There remains just one outstanding affair for the Gambling Review to consider… the introduction of a mandatory research, education and funding (RET) levy.
The issue has become a heated topic of debate over the past year, and as the review White Paper nears publication after close to 26 months in development, MPs have raised it as requiring attention.
According to Rob Davies, Guardian journalist and author of Jackpot: How Gambling took over Britain, over 40 MPs wrote to the government expressing concern about ‘flaws’ in the existing voluntary levy system.
“This is potentially significant because the white paper was thought to be more or less in its final form,” Davies explained on Twitter, citing government/parliamentary sources behind the ‘big gambling rumour’.
A source also informed the journalist that the ‘write round’ in question – where policymakers will come to agreement on the White Paper’s final recommendations – has not yet begun, but a statutory levy now has a ‘greater than 50% chance of happening’.

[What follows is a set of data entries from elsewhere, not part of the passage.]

-- ==== Sys2Proof/Machine/CrossLane.lean ====
section
/-!
DEFINITION. Sys2Proof/Machine/CrossLane.lean: the cross-lane operations (R378, R379, R389, R390, R393, R394, R413,
R415) with their member sets (R62) and the waiting of W (R250, R251).
-/

namespace Sys2Proof.Machine
open Sys2Proof

/-- The members: the low 32 bits of the s code in C, or all threads (R62). -/
def membersOf (x : Warp) (p : Option Prefix) : BitVec 32 :=
  match p with
  | some q =>
    match q.c with
    | .s n => (sread x n).setWidth 32
    | .v _ _ => BitVec.allOnes 32
  | none => BitVec.allOnes 32

/-- W is set. -/
def waits (p : Option Prefix) : Bool := (p.map Prefix.w).getD false

/-- The running entry parks at the instruction, or at its prefix, until the members stand there (R250). -/
def park (m : Memory) (c : Chip) (members : BitVec 32) : Chip :=
  match (warpAt c c.cur.w).body with
  | none => endIssue c
  | some b =>
    let c := modWarp c c.cur.w fun x => { x with body := none }
    endIssue (arrive m c c.cur.w { pc := c.cur.faultPc, hdr := b.hdr, prio := b.prio, mask := b.mask, parked := true,
                                   members := members, kernel := b.kernel })

/-- Every other entry of the warp's mode is parked and stays so (R250). -/
def deadlocked (x : Warp) : Bool :=
  (x.frontier.filter fun e => e.kernel == x.kernel).all fun e => e.parked && !unparked x e

/-- Another entry waits at the same instruction. -/
def hasPark (x : Warp) (pc hdr : W64) : Bool := x.frontier.any fun e => e.parked && e.pc == pc && e.hdr == hdr

/-- A cross-lane operation: under W it parks until its members stand in the entry, or raises CLX (R250). -/
def cross (allow : Allow) (f : Act) : Act := withPfx (some allow) fun m c =>
  if waits c.cur.pfx then
    let x := warpAt c c.cur.w
    let members := membersOf x c.cur.pfx
    let mask := entryMask c
    let act := pfxMask x c.cur.pfx mask
    let gone := members &&& ~~~(liveMask x)
    let missing := members &&& ~~~mask
    let hdr := (x.body.map Body.hdr).getD 0
    if gone ≠ 0 then raise c cCLX act (gone.setWidth 64) 1
    else if missing = 0 then f m c
    else if deadlocked x && !hasPark x c.cur.faultPc hdr then raise c cCLX act (missing.setWidth 64) 2
    else park m c members
  else f m c

/-- The prefix fields of SHFL, XPUSH and VOTE. -/
def crossAllow : Allow := { members := true }

/-- SHFL from the source thread that `src` names (R393). -/
def shfl (i : Instr) (o : VOps) (src : Nat → Nat → Nat) : Act := cross crossAllow fun m c =>
  alu { allow := some crossAllow, lat := 8 } (usesOf i c.cur.pfx) (fun i =>
    let mem := membersOf i.x c.cur.pfx
    { v := [(o.d.val, i.act &&& mem, fun t =>
        let s : Fin 32 := Fin.ofNat 32 (src t.val ((opd32 i.x o.b t).toNat % 32))
        if lane mem s then opd32 i.x o.a s else opd32 i.x o.a t)] }) m c

/-- VOTE with the result of the members' votes (R413). -/
def vote (i : Instr) (o : UnOps) (f : BitVec 32 → BitVec 32 → W32) : Act := cross crossAllow fun m c =>
  alu { allow := some crossAllow, lat := 8 } (usesOf i c.cur.pfx) (fun i =>
    let mem := membersOf i.x c.cur.pfx
    let votes := mem &&& i.act &&& maskOf fun u => opd32 i.x o.a u != 0
    { v := [(o.d.val, i.act, fun _ => f mem votes)] }) m c

/-! ## REDUX and SCAN -/

/-- The identity of an operation (R378). -/
def redIdentity (op : Nat) : W32 :=
  match op with
  | 1 => 0x7FFFFFFF | 2 => 0x80000000 | 3 => 0xFFFFFFFF | 5 => 0xFFFFFFFF | 8 => 0x80000000 | 9 => 0x7FC00000
  | 10 => 0x7FC00000 | _ => 0

/-- One combination of an operation other than FADD, with its flags. -/
def redStep (op : Nat) (a b : W32) : W32 × Flags :=
  match op with
  | 0 => (a + b, 0)
  | 1 => (opImin a b, 0)
  | 2 => (opImax a b, 0)
  | 3 => (opUmin a b, 0)
  | 4 => (opUmax a b, 0)
  | 5 => (a &&& b, 0)
  | 6 => (a ||| b, 0)
  | 7 => (a ^^^ b, 0)
  | 9 => pat (pickNum fp32 false false a.toNat b.toNat)
  | _ => pat (pickNum fp32 true false a.toNat b.toNat)

/-- x_t: the operand of an active member, the identity elsewhere. -/
def redInput (x : Warp) (o : RedOps) (act mem : BitVec 32) : List W32 :=
  (List.finRange 32).map fun t => if lane (act &&& mem) t then opd32 x o.a t else redIdentity o.op.val

/-- One FADD step that takes draw16(t, j). -/
def redAdd (i : In) (t j : Nat) (a b : W32) : W32 × Flags :=
  pat (arith2 fp32 opFadd (rndOf i.x i.mode t j) i.sat a.toNat b.toNat)

/-- A level k of the FADD tree: pairs combined, node j drawing for thread 2^k x j (R378). -/
def treeLevel (i : In) (k : Nat) : Nat → List W32 → List W32 × Flags
  | j, a :: b :: r =>
    let (y, f) := redAdd i (2 ^ k * j) (k - 1) a b
    let (ys, g) := treeLevel i k (j + 1) r
    (y :: ys, f ||| g)
  | _, l => (l, 0)

/-- The five levels of the tree. -/
def tree (i : In) : Nat → Nat → List W32 × Flags → List W32 × Flags
  | 0, _, l => l
  | n + 1, k, (l, f) => let (m, g) := treeLevel i k 0 l; tree i n (k + 1) (m, f ||| g)

/-- The running combinations of a list from a first value on. -/
def running (op : Nat) : W32 → List W32 → List W32 × Flags
  | a, [] => ([a], 0)
  | a, b :: r =>
    let (y, f) := redStep op a b
    let (ys, g) := running op y r
    (a :: ys, f ||| g)

/-- A level k of the SCAN network (R389): each thread from 2^k on adds the value 2^k below. -/
def netLevel (i : In) (k : Nat) (y : List W32) : List W32 × Flags :=
  (List.range 32).foldl (fun acc t =>
    if t < 2 ^ k then (acc.1 ++ [y.getD t 0], acc.2)
    else
      let (v, f) := redAdd i t k (y.getD (t - 2 ^ k) 0) (y.getD t 0)
      (acc.1 ++ [v], acc.2 ||| f)) ([], 0)

/-- The network from level k on. -/
def network (i : In) : Nat → Nat → List W32 × Flags → List W32 × Flags
  | 0, _, l => l
  | n + 1, k, (l, f) => let (m, g) := netLevel i k l; network i n (k + 1) (m, f ||| g)

/-- A NaN of a floating-point reduction in its canonical form, that of a single operand too (R88, R389). -/
def canonical (op : Nat) (v : W32) : W32 := if 8 ≤ op ∧ (decodeFmt fp32 v.toNat).isNan then 0x7FC00000 else v

/-- All inclusive combinations x_0 to x_t. -/
def scanAll (i : In) (op : Nat) (l : List W32) : List W32 × Flags :=
  let r := if op = 8 then network i 5 0 (l, 0)
    else
      match l with
      | [] => ([], 0)
      | a :: r => running op a r
  (r.1.map (canonical op), r.2)

/-- The combination of all 32 inputs. -/
def reduce (i : In) (op : Nat) (l : List W32) : W32 × Flags :=
  if op = 8 then
    let (y, f) := tree i 5 1 (l, 0)
    (y.headD 0, f)
  else
    let (y, f) := scanAll i op l
    (y.getLast?.getD 0, f)

/-- The prefix fields and the latency of an operation code. -/
def redAllow (op : Nat) : Allow := { rnd := op == 8, sat := op == 8, members := true }
def redLat (op : Nat) : Nat := if op = 8 then 20 else 12

/-- Flags that the warp sets once, through its lowest active thread. -/
def onceFlags (act : BitVec 32) (f : Flags) (t : Fin 32) : Flags := if lowest act = some t then f else 0

/-- REDUX or a SCAN, whose result by thread is `f` of the inputs. -/
def redOp (i : Instr) (o : RedOps) (f : In → List W32 → (Fin 32 → W32) × Flags) : Act := cross (redAllow o.op.val) fun m c =>
  alu { allow := some (redAllow o.op.val), lat := redLat o.op.val, rounds := o.op.val == 8 } (usesOf i c.cur.pfx) (fun i =>
    let r := f i (redInput i.x o i.act (membersOf i.x c.cur.pfx))
    { v := [(o.d.val, i.act, r.1)], fp := decide (8 ≤ o.op.val), fl := onceFlags i.act r.2 }) m c

/-- SHFL.IDX (R393). -/
def execShflIdx (o : VOps) (s : State) : Ans := run (shfl (.shflIdx o) o fun _ b => b) s

/-- SHFL.UP (R393). -/
def execShflUp (o : VOps) (s : State) : Ans := run (shfl (.shflUp o) o fun t b => if t < b then t else t - b) s

/-- SHFL.DN (R393). -/
def execShflDn (o : VOps) (s : State) : Ans := run (shfl (.shflDn o) o fun t b => if 31 < t + b then t else t + b) s

/-- SHFL.XOR (R393). -/
def execShflXor (o : VOps) (s : State) : Ans := run (shfl (.shflXor o) o fun t b => t ^^^ b) s

/-- XPUSH (R415): of several sources the highest-numbered lands (R251). -/
def execXpush (o : VOps) (s : State) : Ans := run (cross crossAllow fun m c =>
    alu { allow := some crossAllow, lat := 8 } (usesOf (.xpush o) c.cur.pfx) (fun i =>
      let mem := membersOf i.x c.cur.pfx
      let from_ := fun (t : Fin 32) => (List.finRange 32).reverse.find? fun u =>
        lane (i.act &&& mem) u && (opd32 i.x o.b u).toNat % 32 == t.val
      { v := [(o.d.val, i.act &&& mem &&& maskOf fun t => (from_ t).isSome, fun t =>
          (from_ t).elim 0 fun u => opd32 i.x o.a u)] }) m c) s

/-- VOTE.ALL (R413). -/
def execVoteAll (o : UnOps) (s : State) : Ans := run (vote (.voteAll o) o fun mem v => if v = mem then 1 else 0) s

/-- VOTE.ANY (R413). -/
def execVoteAny (o : UnOps) (s : State) : Ans := run (vote (.voteAny o) o fun _ v => if v = 0 then 0 else 1) s

/-- VOTE.BAL (R413). -/
def execVoteBal (o : UnOps) (s : State) : Ans := run (vote (.voteBal o) o fun _ v => v) s

/-- VOTE.EQ (R413). -/
def execVoteEq (o : VOps) (s : State) : Ans := run (cross crossAllow fun m c =>
    alu { allow := some crossAllow, lat := 8 } (usesOf (.voteEq o) c.cur.pfx) (fun i =>
      let mem := membersOf i.x c.cur.pfx
      { v := [(o.d.val, i.act, fun t => mem &&& i.act &&& maskOf fun u => opd32 i.x o.a u == opd32 i.x o.b t)] }) m c) s

/-- REDUX (R378). -/
def execRedux (o : RedOps) (s : State) : Ans := run (redOp (.redux o) o fun i l =>
    let r := reduce i o.op.val l
    (fun _ => r.1, r.2)) s

/-- SCAN (R389). -/
def execScan (o : RedOps) (s : State) : Ans := run (redOp (.scan o) o fun i l =>
    let r := scanAll i o.op.val l
    (fun t => r.1.getD t.val 0, r.2)) s

/-- SCAN.X (R389). -/
def execScanX (o : RedOps) (s : State) : Ans := run (redOp (.scanX o) o fun i l =>
    let r := scanAll i o.op.val l
    (fun t => if t.val = 0 then redIdentity o.op.val else r.1.getD (t.val - 1) 0, r.2)) s

end Sys2Proof.Machine
end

Big gambling rumour: There is a second "write round" of the white paper on regulatory reform happening.
This is potentially significant because the white paper was thought to be more or less in its final form. There was one major issue outstanding…
— Rob Davies (@ByRobDavies) January 26, 2023
As it stands, the current industry RET funding model sees operators voluntarily donate to GambleAware, which then distributes money between various projects and programmes.
The largest operators donate 1% of their revenues, previously 0.1% until the Betting and Gaming Council (BGC) pledged to increase the threshold in 2020, whilst firms with revenue of less than £250,000 donate a minimum of £250.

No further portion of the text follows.